** DATA RECORDS follows **

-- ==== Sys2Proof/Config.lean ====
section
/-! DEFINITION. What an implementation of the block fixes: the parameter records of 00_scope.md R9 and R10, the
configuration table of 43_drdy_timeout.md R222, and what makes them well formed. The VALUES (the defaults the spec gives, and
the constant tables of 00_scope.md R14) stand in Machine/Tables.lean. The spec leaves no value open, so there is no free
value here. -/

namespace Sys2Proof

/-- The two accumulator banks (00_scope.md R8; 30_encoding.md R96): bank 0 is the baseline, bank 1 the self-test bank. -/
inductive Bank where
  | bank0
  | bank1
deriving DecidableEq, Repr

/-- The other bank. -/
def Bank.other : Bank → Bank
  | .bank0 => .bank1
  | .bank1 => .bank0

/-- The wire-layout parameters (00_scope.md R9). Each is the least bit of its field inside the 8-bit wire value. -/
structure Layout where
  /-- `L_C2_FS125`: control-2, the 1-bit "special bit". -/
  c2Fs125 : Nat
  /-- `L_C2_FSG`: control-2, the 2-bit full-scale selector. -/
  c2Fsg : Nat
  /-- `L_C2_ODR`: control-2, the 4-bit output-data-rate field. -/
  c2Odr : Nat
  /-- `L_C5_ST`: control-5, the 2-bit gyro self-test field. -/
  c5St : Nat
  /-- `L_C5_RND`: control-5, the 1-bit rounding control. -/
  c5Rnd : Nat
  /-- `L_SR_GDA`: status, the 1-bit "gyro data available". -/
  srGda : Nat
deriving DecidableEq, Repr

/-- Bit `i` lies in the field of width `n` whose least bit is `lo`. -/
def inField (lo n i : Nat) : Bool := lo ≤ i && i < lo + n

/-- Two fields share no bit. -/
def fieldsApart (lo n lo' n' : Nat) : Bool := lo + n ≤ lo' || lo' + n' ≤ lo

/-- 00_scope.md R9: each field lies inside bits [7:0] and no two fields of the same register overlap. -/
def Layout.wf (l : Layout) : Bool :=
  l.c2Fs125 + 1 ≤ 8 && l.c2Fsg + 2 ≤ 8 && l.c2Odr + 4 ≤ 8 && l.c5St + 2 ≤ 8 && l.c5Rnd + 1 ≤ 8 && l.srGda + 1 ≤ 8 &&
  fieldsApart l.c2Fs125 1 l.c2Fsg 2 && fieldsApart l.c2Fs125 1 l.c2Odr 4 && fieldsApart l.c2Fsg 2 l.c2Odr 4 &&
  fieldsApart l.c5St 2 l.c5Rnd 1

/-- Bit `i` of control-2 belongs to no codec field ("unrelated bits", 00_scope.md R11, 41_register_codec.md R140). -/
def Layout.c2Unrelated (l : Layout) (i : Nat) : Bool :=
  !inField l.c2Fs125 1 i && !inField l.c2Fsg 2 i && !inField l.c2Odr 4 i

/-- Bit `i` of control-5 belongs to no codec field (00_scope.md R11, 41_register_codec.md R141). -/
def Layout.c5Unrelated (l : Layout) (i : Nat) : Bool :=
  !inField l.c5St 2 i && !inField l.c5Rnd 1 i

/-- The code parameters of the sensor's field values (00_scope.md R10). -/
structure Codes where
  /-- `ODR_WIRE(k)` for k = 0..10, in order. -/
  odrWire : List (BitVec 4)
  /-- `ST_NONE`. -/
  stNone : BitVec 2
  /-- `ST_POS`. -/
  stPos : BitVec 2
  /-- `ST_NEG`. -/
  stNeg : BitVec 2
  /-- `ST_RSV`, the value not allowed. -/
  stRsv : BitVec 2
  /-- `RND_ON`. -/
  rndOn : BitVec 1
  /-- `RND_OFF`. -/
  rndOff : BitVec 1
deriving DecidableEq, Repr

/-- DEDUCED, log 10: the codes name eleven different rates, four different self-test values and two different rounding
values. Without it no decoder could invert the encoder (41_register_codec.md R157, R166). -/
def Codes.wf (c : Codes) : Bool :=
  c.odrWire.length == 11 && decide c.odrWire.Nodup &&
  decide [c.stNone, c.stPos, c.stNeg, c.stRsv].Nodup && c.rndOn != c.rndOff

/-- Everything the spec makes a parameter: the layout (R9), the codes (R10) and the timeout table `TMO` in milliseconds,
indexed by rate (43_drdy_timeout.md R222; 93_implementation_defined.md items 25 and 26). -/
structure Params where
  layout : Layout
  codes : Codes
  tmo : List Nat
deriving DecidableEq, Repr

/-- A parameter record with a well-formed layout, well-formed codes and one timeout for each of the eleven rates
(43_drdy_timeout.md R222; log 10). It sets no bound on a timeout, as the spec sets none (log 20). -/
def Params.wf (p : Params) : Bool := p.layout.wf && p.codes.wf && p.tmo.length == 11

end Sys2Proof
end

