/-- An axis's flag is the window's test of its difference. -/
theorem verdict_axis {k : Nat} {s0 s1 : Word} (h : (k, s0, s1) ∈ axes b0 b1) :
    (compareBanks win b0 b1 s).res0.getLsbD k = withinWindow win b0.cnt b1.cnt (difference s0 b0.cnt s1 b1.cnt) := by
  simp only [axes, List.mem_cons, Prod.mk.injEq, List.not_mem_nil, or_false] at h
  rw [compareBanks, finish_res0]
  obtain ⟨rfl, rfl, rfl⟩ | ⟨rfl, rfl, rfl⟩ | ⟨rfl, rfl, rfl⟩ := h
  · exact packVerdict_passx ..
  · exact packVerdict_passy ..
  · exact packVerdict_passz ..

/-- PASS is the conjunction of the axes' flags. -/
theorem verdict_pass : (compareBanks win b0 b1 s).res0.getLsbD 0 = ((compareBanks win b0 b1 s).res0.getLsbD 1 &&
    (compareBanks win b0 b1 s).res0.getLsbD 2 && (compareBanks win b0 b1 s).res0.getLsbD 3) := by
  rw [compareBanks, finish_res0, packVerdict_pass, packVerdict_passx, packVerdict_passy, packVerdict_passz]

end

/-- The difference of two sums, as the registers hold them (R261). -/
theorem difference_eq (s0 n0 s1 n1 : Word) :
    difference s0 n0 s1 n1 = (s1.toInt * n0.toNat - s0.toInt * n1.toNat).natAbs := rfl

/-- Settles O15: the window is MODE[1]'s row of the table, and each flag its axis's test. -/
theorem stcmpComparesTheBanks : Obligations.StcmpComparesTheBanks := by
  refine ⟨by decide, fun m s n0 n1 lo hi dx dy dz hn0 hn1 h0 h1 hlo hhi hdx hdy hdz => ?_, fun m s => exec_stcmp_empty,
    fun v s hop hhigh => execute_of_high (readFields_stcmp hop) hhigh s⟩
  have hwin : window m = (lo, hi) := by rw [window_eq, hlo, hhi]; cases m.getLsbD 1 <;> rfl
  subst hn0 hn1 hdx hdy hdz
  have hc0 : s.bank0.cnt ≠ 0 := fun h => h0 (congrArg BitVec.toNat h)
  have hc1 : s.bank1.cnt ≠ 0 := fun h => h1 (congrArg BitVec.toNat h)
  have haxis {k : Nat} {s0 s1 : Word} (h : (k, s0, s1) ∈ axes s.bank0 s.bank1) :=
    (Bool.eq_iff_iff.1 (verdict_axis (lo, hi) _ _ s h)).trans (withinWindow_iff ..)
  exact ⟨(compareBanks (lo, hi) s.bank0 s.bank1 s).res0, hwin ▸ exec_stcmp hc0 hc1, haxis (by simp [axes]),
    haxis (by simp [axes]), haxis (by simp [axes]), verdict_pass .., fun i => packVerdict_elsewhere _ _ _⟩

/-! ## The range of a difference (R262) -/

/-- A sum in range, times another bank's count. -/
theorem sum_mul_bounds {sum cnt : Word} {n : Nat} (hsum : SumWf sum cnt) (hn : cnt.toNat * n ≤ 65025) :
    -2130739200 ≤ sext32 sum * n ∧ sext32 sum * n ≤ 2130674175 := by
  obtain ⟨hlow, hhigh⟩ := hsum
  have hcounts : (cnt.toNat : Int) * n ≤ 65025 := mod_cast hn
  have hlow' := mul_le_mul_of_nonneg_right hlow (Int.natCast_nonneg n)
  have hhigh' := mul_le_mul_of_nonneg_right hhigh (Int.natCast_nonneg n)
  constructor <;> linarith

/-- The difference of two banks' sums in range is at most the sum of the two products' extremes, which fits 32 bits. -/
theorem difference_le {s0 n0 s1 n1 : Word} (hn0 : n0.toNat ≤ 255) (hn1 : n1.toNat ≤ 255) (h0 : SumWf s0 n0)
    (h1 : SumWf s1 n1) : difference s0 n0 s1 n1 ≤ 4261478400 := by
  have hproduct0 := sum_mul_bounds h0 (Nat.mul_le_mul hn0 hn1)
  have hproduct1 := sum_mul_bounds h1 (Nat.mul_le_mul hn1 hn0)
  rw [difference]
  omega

** End of DATA RECORDS **

Print again the lines of the entries above that fall between the line holding "axis's test. -/" and the line holding "refine ⟨by decide, fun", inclusive, exactly as they stand.

/-- Settles O15: the window is MODE[1]'s row of the table, and each flag its axis's test. -/
theorem stcmpComparesTheBanks : Obligations.StcmpComparesTheBanks := by
  refine ⟨by decide, fun m s n0 n1 lo hi dx dy dz hn0 hn1 h0 h1 hlo hhi hdx hdy hdz => ?_, fun m s => exec_stcmp_empty,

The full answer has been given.